-- ==== Sys2Proof/Machine/Group.lean ====
section
/-! DEFINITION. The group of hub dies: messages to a lead, statements and composites, and what the lead forwards to its
members (R48, R54 to R61, R123, R124, R129 to R132). -/

namespace Sys2Proof.Machine
open Sys2Proof

/-- A message addressed to a lead (R59): `BUSY` until the election closes; a member that is not the lead answers an SPDM
error. -/
def State.leadMsg (s : State) (m : Mgmt) (f : State → State) : State :=
  s.domMsg m false fun s =>
    if s.hst.group = .electing then s.answer .busy
    else if !s.isLead then s.spdmError spdmUnsupported
    else f s

/-! ## Statements (R129 to R132) -/

/-- Bytes 0x000 to 0x13F of the member statement (R129). -/
def State.stmtBytes (s : State) (nonce : BitVec 256) : List Byte :=
  let flags := b2n s.sys.tamperLatch + 2 * b2n s.lc.debugOpen + 4 * b2n s.fbx.warm
  leBytes 2 1 ++ leBytes 1 1 ++ leBytes 1 1 ++ leBytes 1 s.lcCode ++ leBytes 1 flags ++ leBytes 1 s.pos ++
  leBytes 1 s.sys.pkgSize.toNat ++ leBytes 8 s.lc.serial.toNat ++
  leBytes 8 (packFields [(40, s.sys.opSeconds.toNat), (24, s.sys.powerCycles.toNat)]) ++ leBytes 32 nonce.toNat ++
  ((s.boot.digests ++ [s.lc.dFuse]).map fun d => leBytes 48 d.toNat).flatten ++
  leBytes 4 s.boot.versions.1 ++ leBytes 4 s.boot.versions.2 ++ List.replicate 16 0

/-- The member statement, signed with the alias key (R129, R130). -/
def State.memberStatement (s : State) (nonce : BitVec 256) : List Byte × State :=
  let b := s.stmtBytes nonce
  let (sig, s) := (s.useCell .aliasKey).sign .aliasKey b
  (b ++ sig, s)

/-- The site bits of a member entry (R131, R399). -/
def State.siteBits (s : State) : Nat :=
  packFields ((List.range 8).map fun n =>
    let t := s.site n
    (2, match t.state with
      | .admitted => if t.inSlot then 3 else 1
      | .failed => 2
      | .suspended => 2
      | _ => 0))

/-- A 64-byte member entry (R131). -/
def memberEntry (pos : Nat) (ok : Bool) (sites node : Nat) (digest : BitVec 384) : List Byte :=
  leBytes 1 pos ++ leBytes 1 (if ok then 1 else 2) ++ leBytes 2 sites ++ leBytes 2 node ++ List.replicate 10 0 ++
  leBytes 48 digest.toNat

/-- Every byte of a composite before its signature (R131). -/
def State.compositeBytes (s : State) (level offBits : Nat) (nonce : BitVec 256) (entries : List (List Byte)) : List Byte :=
  leBytes 2 1 ++ leBytes 1 1 ++ leBytes 1 2 ++ leBytes 1 level ++ leBytes 1 offBits ++ leBytes 2 entries.length ++
  leBytes 2 s.fab.node ++ List.replicate 6 0 ++ leBytes 32 nonce.toNat ++ entries.flatten

/-- SHA-384 of bytes as a number with digest byte 0 at bits 7:0. -/
def shaBits (b : List Byte) : BitVec 384 := BitVec.ofNat 384 (leNat (sha384 b))

/-- A statement's signature verifies against the identity certificate that comes with it (R60, R61). -/
def stmtVerified (x : MemberStmt) : Bool := x.chainOk && ecVerify x.key x.sig x.stmt
/-- The whole statement, signature included. -/
def stmtWhole (x : MemberStmt) : List Byte := x.stmt ++ sigBytes x.sig

/-- A measurement block of the DMTF format (R132). -/
def measBlock (index type : Nat) (b : List Byte) : List Byte :=
  leBytes 1 index ++ leBytes 1 1 ++ leBytes 2 (b.length + 3) ++ leBytes 1 type ++ leBytes 2 b.length ++ b

/-- Answer `MEASUREMENTS` with its blocks. -/
def State.measAnswer (s : State) (blocks : List (List Byte)) : State :=
  let r := blocks.flatten
  s.emit (.spdm 0x60 (leBytes 1 blocks.length ++ leBytes 3 r.length ++ r))

/-- Blocks of indices 1 to 7 (R132): value types immutable ROM 0, mutable firmware 1, hardware configuration 2, firmware
version 6; bit 7 marks a raw bit stream. -/
def State.measOf (s : State) (index : Nat) : Option (List Byte) :=
  let d (k : Nat) : List Byte := leBytes 48 (s.boot.digests.getD k 0).toNat
  match index with
  | 1 => some (measBlock 1 0 (d 0))
  | 2 => some (measBlock 2 1 (d 1))
  | 3 => some (measBlock 3 1 (d 2))
  | 4 => some (measBlock 4 2 (d 3))
  | 5 => some (measBlock 5 2 (leBytes 48 s.lc.dFuse.toNat))
  | 6 => some (measBlock 6 0x86 (leBytes 4 s.boot.versions.1 ++ leBytes 4 s.boot.versions.2))
  | 7 => some (measBlock 7 0x82 ((s.stmtBytes 0).drop 4 |>.take 4))
  | _ => none

/-- Value type of indices 0x10 and 0x11: a raw bit stream. DESIGN CHOICE (log 113): its low bits say freeform manifest. -/
def measRaw : Nat := 0x84

/-- No composite is being collected any more. -/
def State.dropComposite (s : State) : State :=
  { s with dom := { s.dom with stmtPending := [], stmtResults := [], stmtSites := [], stmtBy := 0, stmtNonce := 0 } }

/-- The composite of the package: every statement has arrived, or is UNVERIFIED (R60, R131); its requester is told `Busy` if
the TRNG has failed meanwhile (R130). DESIGN CHOICE (log 113): a member that returned no statement has a digest and site
bits of zero. -/
def State.finishComposite (s : State) : State :=
  if s.fbx.trngFailed then s.dropComposite.spdmError spdmBusy else
  let (own, s) := s.memberStatement s.dom.stmtNonce
  let all : List (Bool × List Byte) := (List.range (2 ^ s.sys.pkgSize.toNat)).map fun p =>
    if p = s.pos then (true, memberEntry p true s.siteBits 0 (shaBits own))
    else match s.dom.stmtResults.find? fun e => e.1 = p with
      | some e => (e.2.1, memberEntry p e.2.1 (((s.dom.stmtSites.find? fun x => x.1 = p).map Prod.snd).getD 0) 0 e.2.2)
      | none => (false, memberEntry p false 0 0 0)
  let b := s.compositeBytes 1 s.sys.pkgSize.toNat s.dom.stmtNonce (all.map Prod.snd)
  let (sig, s) := (s.useCell .groupKey).sign .groupKey b
  let s := { s with dom := { s.dom with compositeOk := all.all Prod.fst } }
  s.dropComposite.measAnswer [measBlock 0x11 measRaw (b ++ sig)]

/-- A member's statement arrives (R60); measurements that differ from those last verified raise a `MEASURE` alarm in every
`LIVE` slot (R62, R64). -/
def State.takeStatement (s : State) (x : MemberStmt) (sites : Nat) : State :=
  if !s.dom.stmtPending.contains x.pos then s
  else
    let ok := stmtVerified x
    let meas := shaBits ((x.stmt.drop 0x38).take 0xF8)
    let old := (s.dom.memberMeas.find? fun e => e.1 = x.pos).map Prod.snd
    let s := { s with dom := { s.dom with
      stmtPending := s.dom.stmtPending.filter fun p => p ≠ x.pos
      stmtResults := s.dom.stmtResults ++ [(x.pos, ok, shaBits (stmtWhole x))]
      stmtSites := s.dom.stmtSites ++ [(x.pos, sites)]
      memberMeas := if ok then (x.pos, meas) :: s.dom.memberMeas.filter fun e => e.1 ≠ x.pos else s.dom.memberMeas } }
    let s := if ok && old.isSome && old ≠ some meas then s.forEach allSlots State.measureAlarm else s
    if s.dom.stmtPending.isEmpty then s.finishComposite else s

/-- `GET_MEASUREMENTS` for the composite (R59, R60). DESIGN CHOICE (log 113): a second request while one is being collected
is answered `Busy`. -/
def State.askComposite (s : State) (nonce : BitVec 256) : State :=
  if s.hst.group = .electing then s.spdmError spdmBusy
  else if !s.isLead then s.spdmError spdmUnsupported
  else if s.fbx.trngFailed || !s.dom.stmtPending.isEmpty then s.spdmError spdmBusy
  else
    let ps := s.peers
    let s := { s with dom := { s.dom with stmtNonce := nonce, stmtPending := ps, stmtResults := [], stmtSites := []
                                          stmtBy := s.now + 10 * ms } }
    if ps.isEmpty then s.finishComposite else s.toPeers bkStatementRequest [nonce.toNat]

/-- `GET_MEASUREMENTS` (R60, R132): index 0 asks their number, 0xFF indices 1 to 7, 0x10 the member statement, 0x11 the
composite. DESIGN CHOICE (log 113): the number answered is that of the indices 0xFF gives, 7. -/
def State.measurements (s : State) (index : Nat) (nonce : BitVec 256) : State :=
  match index with
  | 0 => s.emit (.spdm 0x60 [7])
  | 0xFF => s.measAnswer ((List.range 7).filterMap fun k => s.measOf (k + 1))
  | 0x10 =>
    if s.fbx.trngFailed then s.spdmError spdmBusy
    else
      let (b, s) := s.memberStatement nonce
      s.measAnswer [measBlock 0x10 measRaw b]
  | 0x11 => s.askComposite nonce
  | k => match s.measOf k with
    | some b => s.measAnswer [b]
    | none => s.spdmError spdmInvalid

/-! ## Slots on every member (R48, R54 to R56) -/

/-- A slot number names a slot this die has (R506). -/
def State.slotCount (s : State) : Nat := fld s.boot.variant 17 11

/-- Record the session-tag conflicts a new slot makes, once per slot (R218). -/
def State.noteConflicts (s : State) : State :=
  s.forEach allSlots fun s i =>
    let p := s.slot i
    let other := (List.range i).find? fun e => (s.slot e).state ≠ .empty && s.sessTag (some e) = s.sessTag (some i)
    match other with
    | some e =>
      if p.state ≠ .empty && s.sessTag (some i) ≠ 0 && !p.tagConflict then
        (s.setSlot i { p with tagConflict := true }).record 0x72 srcStoker [(1, e), (1, i), (2, s.sessTag (some i))]
      else s
    | none => s

/-- Some non-`EMPTY` slot carries a domain ID. -/
def State.idCarried (s : State) (id : BitVec 64) : Bool := allSlots.any fun i => (s.slot i).state ≠ .empty && (s.slot i).domainId = id

/-- Open an `EMPTY` slot (R47, R48): a profile word of zero selects the default, and the admission timeout starts. -/
def State.openSlot (s : State) (i : Nat) (id : BitVec 64) (profile : BitVec 32) : State :=
  let s := s.setSlot i { domainId := id, profile := if profile = 0 then defaultProfile else profile
                         deadline := s.now + 30 * sec }
  (s.moveSlot i .admitting .domOpen).noteConflicts

/-- The Firebox loads a domain secret: no known-answer test has failed (R133). -/
def State.loadsSecrets (s : State) : Bool := !s.fbx.selftestFail

/-- Load a domain secret: PRK_DOM by Extract, and EK_0 (R109, R123). -/
def State.loadSecret (s : State) (i : Nat) (secret : List Byte) : State :=
  let s := s.cellPut (.prkDom i) none (hkdfExtract (ascii "KLY-WRH-W1 dom") secret)
  let s := s.expandCell (.epochKey i 0) (.prkDom i) (epochInfo 0) 48
  s.modSlot i fun p => { p with hasSecret := true, epoch := 0, phase := .steady, epochDue := false, holdRecorded := [] }

/-- A slot becomes `LIVE` and its lease starts (R51, R56). -/
def State.activateSlot (s : State) (i : Nat) : State :=
  (s.moveSlot i .live .activate).modSlot i fun p => { p with leaseEnd := s.now + p.leaseSecs * sec }

/-! ## Epochs (R123, R124) -/

/-- The epoch message fits the slot's phase. -/
def epochFits (p : Slot) (op : Nat) (e : BitVec 16) : Bool :=
  match op with
  | 0 => p.phase = .steady && p.epoch ≠ 0xFFFF && e = p.epoch + 1
  | 1 => p.phase = .prepared && e = p.epoch + 1
  | _ => p.phase = .switched && e = p.epoch

/-- Apply an epoch message: PREPARE derives EK_E+1 and the keys plans pin, SWITCH zeroes the transmit counters, RETIRE
destroys EK_E and its sessions (R117, R118, R123, R227, R232). -/
def State.applyEpoch (s : State) (i op : Nat) (e : BitVec 16) : State :=
  let s := s.record 0x61 srcFirebox [(1, i), (1, op), (2, e.toNat)]
  match op with
  | 0 =>
    let s := (s.useCell (.prkDom i)).expandCell (.epochKey i e.toNat) (.prkDom i) (epochInfo e.toNat) 48
    (s.modSlot i fun p => { p with phase := .prepared }).pinSlot i
  | 1 => (s.modSlot i fun p => { p with phase := .switched, epochDue := false, holdRecorded := [] }).zeroCounters i false
  | _ => (s.modSlot i fun p => { p with phase := .steady, epoch := p.epoch + 1 }).cellDrop (.epochKey i e.toNat)

/-! ## Confirmations (R55, R124) -/

/-- Wait for every other member: the message is answered at once when there is none. `kind` is 1 for a secret, 2 for an
epoch message, 3 for an activation. -/
def State.awaitPeers (s : State) (i kind : Nat) : State :=
  if s.peers.isEmpty then s.answer .ok
  else s.modSlot i fun p => { p with awaiting := kind, unconfirmed := s.peers, confirmBy := s.now + 10 * ms }

/-- A member fails to confirm: the slot is torn down on every member, and the message is answered `MEMBER_UNVERIFIED`. -/
def State.confirmFails (s : State) (i : Nat) : State := (s.toPeers bkTeardown [i]).enterTeardown i .memberUnverified

/-- A member confirms, or fails to. -/
def State.takeConfirm (s : State) (pos i : Nat) (ok : Bool) : State :=
  let p := s.slot i
  if p.awaiting = 0 || !p.unconfirmed.contains pos then s
  else if !ok then s.confirmFails i
  else
    let left := p.unconfirmed.filter fun x => x ≠ pos
    if left.isEmpty then (s.setSlot i { p with awaiting := 0, unconfirmed := [], confirmBy := 0 }).answer .ok
    else s.setSlot i { p with unconfirmed := left }

end Sys2Proof.Machine
end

- - -

Exact reproduction is required: output the lines from the start of the entries above through the line with "def State.stmtBytes (s".

-- ==== Sys2Proof/Machine/Group.lean ====
section
/-! DEFINITION. The group of hub dies: messages to a lead, statements and composites, and what the lead forwards to its
members (R48, R54 to R61, R123, R124, R129 to R132). -/

namespace Sys2Proof.Machine
open Sys2Proof

/-- A message addressed to a lead (R59): `BUSY` until the election closes; a member that is not the lead answers an SPDM
error. -/
def State.leadMsg (s : State) (m : Mgmt) (f : State → State) : State :=
  s.domMsg m false fun s =>
    if s.hst.group = .electing then s.answer .busy
    else if !s.isLead then s.spdmError spdmUnsupported
    else f s

/-! ## Statements (R129 to R132) -/

/-- Bytes 0x000 to 0x13F of the member statement (R129). -/
def State.stmtBytes (s : State) (nonce : BitVec 256) : List Byte :=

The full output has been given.